■ Exercise details ■
All of the data is to be restated word for word.

***** Material to process *****

-- ==== Sys2Proof/Tests/Slice0.lean ====
section
/-! SUPPORT. Small tests against the spec's own vectors (spec/95_test_vectors.md), each about one word or one step, and a witness for the
hypotheses of each statement. Expected values are the spec's. -/

namespace Sys2Proof.Tests

open Sys2Proof Sys2Proof.Machine

/-! ## Well-formedness -/

/-- `Bnnn` with an `x` that is not the top nibble of its `nnn` is no instruction (30_encoding.md R81). -/
theorem test_wf_refuses : (Instr.jpOff 0x123 2).wf = false := by decide

theorem test_wf_accepts : (Instr.jpOff 0x123 1).wf = true ∧ (Instr.drw 15 15 15).wf = true := by decide

/-! ## Decoding: the words of 95_test_vectors.md 2.1, written out bit by bit from 30_encoding.md R85 -/

theorem test_decode_display :
    decodeWord 0b0000000011100000#16 = .ok .cls ∧
    decodeWord 0b1101000100100011#16 = .ok (.drw 1 2 3) := by decide

theorem test_decode_control :
    decodeWord 0b0000000011101110#16 = .ok .ret ∧
    decodeWord 0b0001101010111100#16 = .ok (.jp 0xABC) ∧
    decodeWord 0b0010101010111100#16 = .ok (.call 0xABC) ∧
    decodeWord 0b0011101000010010#16 = .ok (.seImm 10 0x12) ∧
    decodeWord 0b0100101000010010#16 = .ok (.sneImm 10 0x12) ∧
    decodeWord 0b0101101010110000#16 = .ok (.seReg 10 11) ∧
    decodeWord 0b1001101010110000#16 = .ok (.sneReg 10 11) ∧
    decodeWord 0b1011000100100011#16 = .ok (.jpOff 0x123 1) := by decide

theorem test_decode_load_random :
    decodeWord 0b0110110000110100#16 = .ok (.ldImm 12 0x34) ∧
    decodeWord 0b0111110000110100#16 = .ok (.addImm 12 0x34) ∧
    decodeWord 0b1100000111111111#16 = .ok (.rnd 1 0xFF) := by decide

theorem test_decode_alu :
    decodeWord 0b1000101010110000#16 = .ok (.ldReg 10 11) ∧
    decodeWord 0b1000101010110001#16 = .ok (.orReg 10 11) ∧
    decodeWord 0b1000101010110010#16 = .ok (.andReg 10 11) ∧
    decodeWord 0b1000101010110011#16 = .ok (.xorReg 10 11) ∧
    decodeWord 0b1000101010110100#16 = .ok (.addReg 10 11) ∧
    decodeWord 0b1000101010110101#16 = .ok (.sub 10 11) ∧
    decodeWord 0b1000101010110110#16 = .ok (.shr 10 11) ∧
    decodeWord 0b1000101010110111#16 = .ok (.subn 10 11) ∧
    decodeWord 0b1000101010111110#16 = .ok (.shl 10 11) := by decide

theorem test_decode_index :
    decodeWord 0b1010000100100011#16 = .ok (.ldI 0x123) ∧
    decodeWord 0b1111000100011110#16 = .ok (.addI 1) ∧
    decodeWord 0b1111000100101001#16 = .ok (.ldFont 1) ∧
    decodeWord 0b1111000100110011#16 = .ok (.bcd 1) ∧
    decodeWord 0b1111000101010101#16 = .ok (.store 1) ∧
    decodeWord 0b1111000101100101#16 = .ok (.load 1) := by decide

theorem test_decode_keypad_timers :
    decodeWord 0b1110000110011110#16 = .ok (.skp 1) ∧
    decodeWord 0b1110000110100001#16 = .ok (.sknp 1) ∧
    decodeWord 0b1111000100000111#16 = .ok (.ldFromDt 1) ∧
    decodeWord 0b1111000100001010#16 = .ok (.ldKey 1) ∧
    decodeWord 0b1111000100010101#16 = .ok (.ldDt 1) ∧
    decodeWord 0b1111000100011000#16 = .ok (.ldSt 1) := by decide

/-- The low nibble of `5xyn` and `9xyn` is ignored (D10). -/
theorem test_decode_ignored_nibble :
    decodeWord 0b0101101010110111#16 = .ok (.seReg 10 11) ∧
    decodeWord 0b1001101010110001#16 = .ok (.sneReg 10 11) := by decide

theorem test_decode_illegal :
    decodeWord 0x0000 = .error (.unsupportedOpcode 0x0000) ∧
    decodeWord 0x00E1 = .error (.unsupportedOpcode 0x00E1) ∧
    decodeWord 0x01E0 = .error (.unsupportedOpcode 0x01E0) ∧
    decodeWord 0x8AB8 = .error (.unsupportedOpcode 0x8AB8) ∧
    decodeWord 0x8ABF = .error (.unsupportedOpcode 0x8ABF) ∧
    decodeWord 0xE19F = .error (.unsupportedOpcode 0xE19F) ∧
    decodeWord 0xF130 = .error (.unsupportedOpcode 0xF130) ∧
    decodeWord 0xF175 = .error (.unsupportedOpcode 0xF175) ∧
    decodeWord 0xFFFF = .error (.unsupportedOpcode 0xFFFF) := by decide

*****

■ Output for this exercise ■
-- ==== Sys2Proof/Tests/Slice0.lean ====
section
/-! SUPPORT. Small tests against the spec's own vectors (spec/95_test_vectors.md), each about one word or one step, and a witness for the
hypotheses of each statement. Expected values are the spec's. -/

namespace Sys2Proof.Tests

open Sys2Proof Sys2Proof.Machine

/-! ## Well-formedness -/

/-- `Bnnn` with an `x` that is not the top nibble of its `nnn` is no instruction (30_encoding.md R81). -/
theorem test_wf_refuses : (Instr.jpOff 0x123 2).wf = false := by decide

theorem test_wf_accepts : (Instr.jpOff 0x123 1).wf = true ∧ (Instr.drw 15 15 15).wf = true := by decide

/-! ## Decoding: the words of 95_test_vectors.md 2.1, written out bit by bit from 30_encoding.md R85 -/

theorem test_decode_display :
    decodeWord 0b0000000011100000#16 = .ok .cls ∧
    decodeWord 0b1101000100100011#16 = .ok (.drw 1 2 3) := by decide

theorem test_decode_control :
    decodeWord 0b0000000011101110#16 = .ok .ret ∧
    decodeWord 0b0001101010111100#16 = .ok (.jp 0xABC) ∧
    decodeWord 0b0010101010111100#16 = .ok (.call 0xABC) ∧
    decodeWord 0b0011101000010010#16 = .ok (.seImm 10 0x12) ∧
    decodeWord 0b0100101000010010#16 = .ok (.sneImm 10 0x12) ∧
    decodeWord 0b0101101010110000#16 = .ok (.seReg 10 11) ∧
    decodeWord 0b1001101010110000#16 = .ok (.sneReg 10 11) ∧
    decodeWord 0b1011000100100011#16 = .ok (.jpOff 0x123 1) := by decide

theorem test_decode_load_random :
    decodeWord 0b0110110000110100#16 = .ok (.ldImm 12 0x34) ∧
    decodeWord 0b0111110000110100#16 = .ok (.addImm 12 0x34) ∧
    decodeWord 0b1100000111111111#16 = .ok (.rnd 1 0xFF) := by decide

theorem test_decode_alu :
    decodeWord 0b1000101010110000#16 = .ok (.ldReg 10 11) ∧
    decodeWord 0b1000101010110001#16 = .ok (.orReg 10 11) ∧
    decodeWord 0b1000101010110010#16 = .ok (.andReg 10 11) ∧
    decodeWord 0b1000101010110011#16 = .ok (.xorReg 10 11) ∧
    decodeWord 0b1000101010110100#16 = .ok (.addReg 10 11) ∧
    decodeWord 0b1000101010110101#16 = .ok (.sub 10 11) ∧
    decodeWord 0b1000101010110110#16 = .ok (.shr 10 11) ∧
    decodeWord 0b1000101010110111#16 = .ok (.subn 10 11) ∧
    decodeWord 0b1000101010111110#16 = .ok (.shl 10 11) := by decide

theorem test_decode_index :
    decodeWord 0b1010000100100011#16 = .ok (.ldI 0x123) ∧
    decodeWord 0b1111000100011110#16 = .ok (.addI 1) ∧
    decodeWord 0b1111000100101001#16 = .ok (.ldFont 1) ∧
    decodeWord 0b1111000100110011#16 = .ok (.bcd 1) ∧
    decodeWord 0b1111000101010101#16 = .ok (.store 1) ∧
    decodeWord 0b1111000101100101#16 = .ok (.load 1) := by decide

theorem test_decode_keypad_timers :
    decodeWord 0b1110000110011110#16 = .ok (.skp 1) ∧
    decodeWord 0b1110000110100001#16 = .ok (.sknp 1) ∧
    decodeWord 0b1111000100000111#16 = .ok (.ldFromDt 1) ∧
    decodeWord 0b1111000100001010#16 = .ok (.ldKey 1) ∧
    decodeWord 0b1111000100010101#16 = .ok (.ldDt 1) ∧
    decodeWord 0b1111000100011000#16 = .ok (.ldSt 1) := by decide

/-- The low nibble of `5xyn` and `9xyn` is ignored (D10). -/
theorem test_decode_ignored_nibble :
    decodeWord 0b0101101010110111#16 = .ok (.seReg 10 11) ∧
    decodeWord 0b1001101010110001#16 = .ok (.sneReg 10 11) := by decide

theorem test_decode_illegal :
    decodeWord 0x0000 = .error (.unsupportedOpcode 0x0000) ∧
    decodeWord 0x00E1 = .error (.unsupportedOpcode 0x00E1) ∧
    decodeWord 0x01E0 = .error (.unsupportedOpcode 0x01E0) ∧
    decodeWord 0x8AB8 = .error (.unsupportedOpcode 0x8AB8) ∧
    decodeWord 0x8ABF = .error (.unsupportedOpcode 0x8ABF) ∧
    decodeWord 0xE19F = .error (.unsupportedOpcode 0xE19F) ∧
    decodeWord 0xF130 = .error (.unsupportedOpcode 0xF130) ∧
    decodeWord 0xF175 = .error (.unsupportedOpcode 0xF175) ∧
    decodeWord 0xFFFF = .error (.unsupportedOpcode 0xFFFF) := by decide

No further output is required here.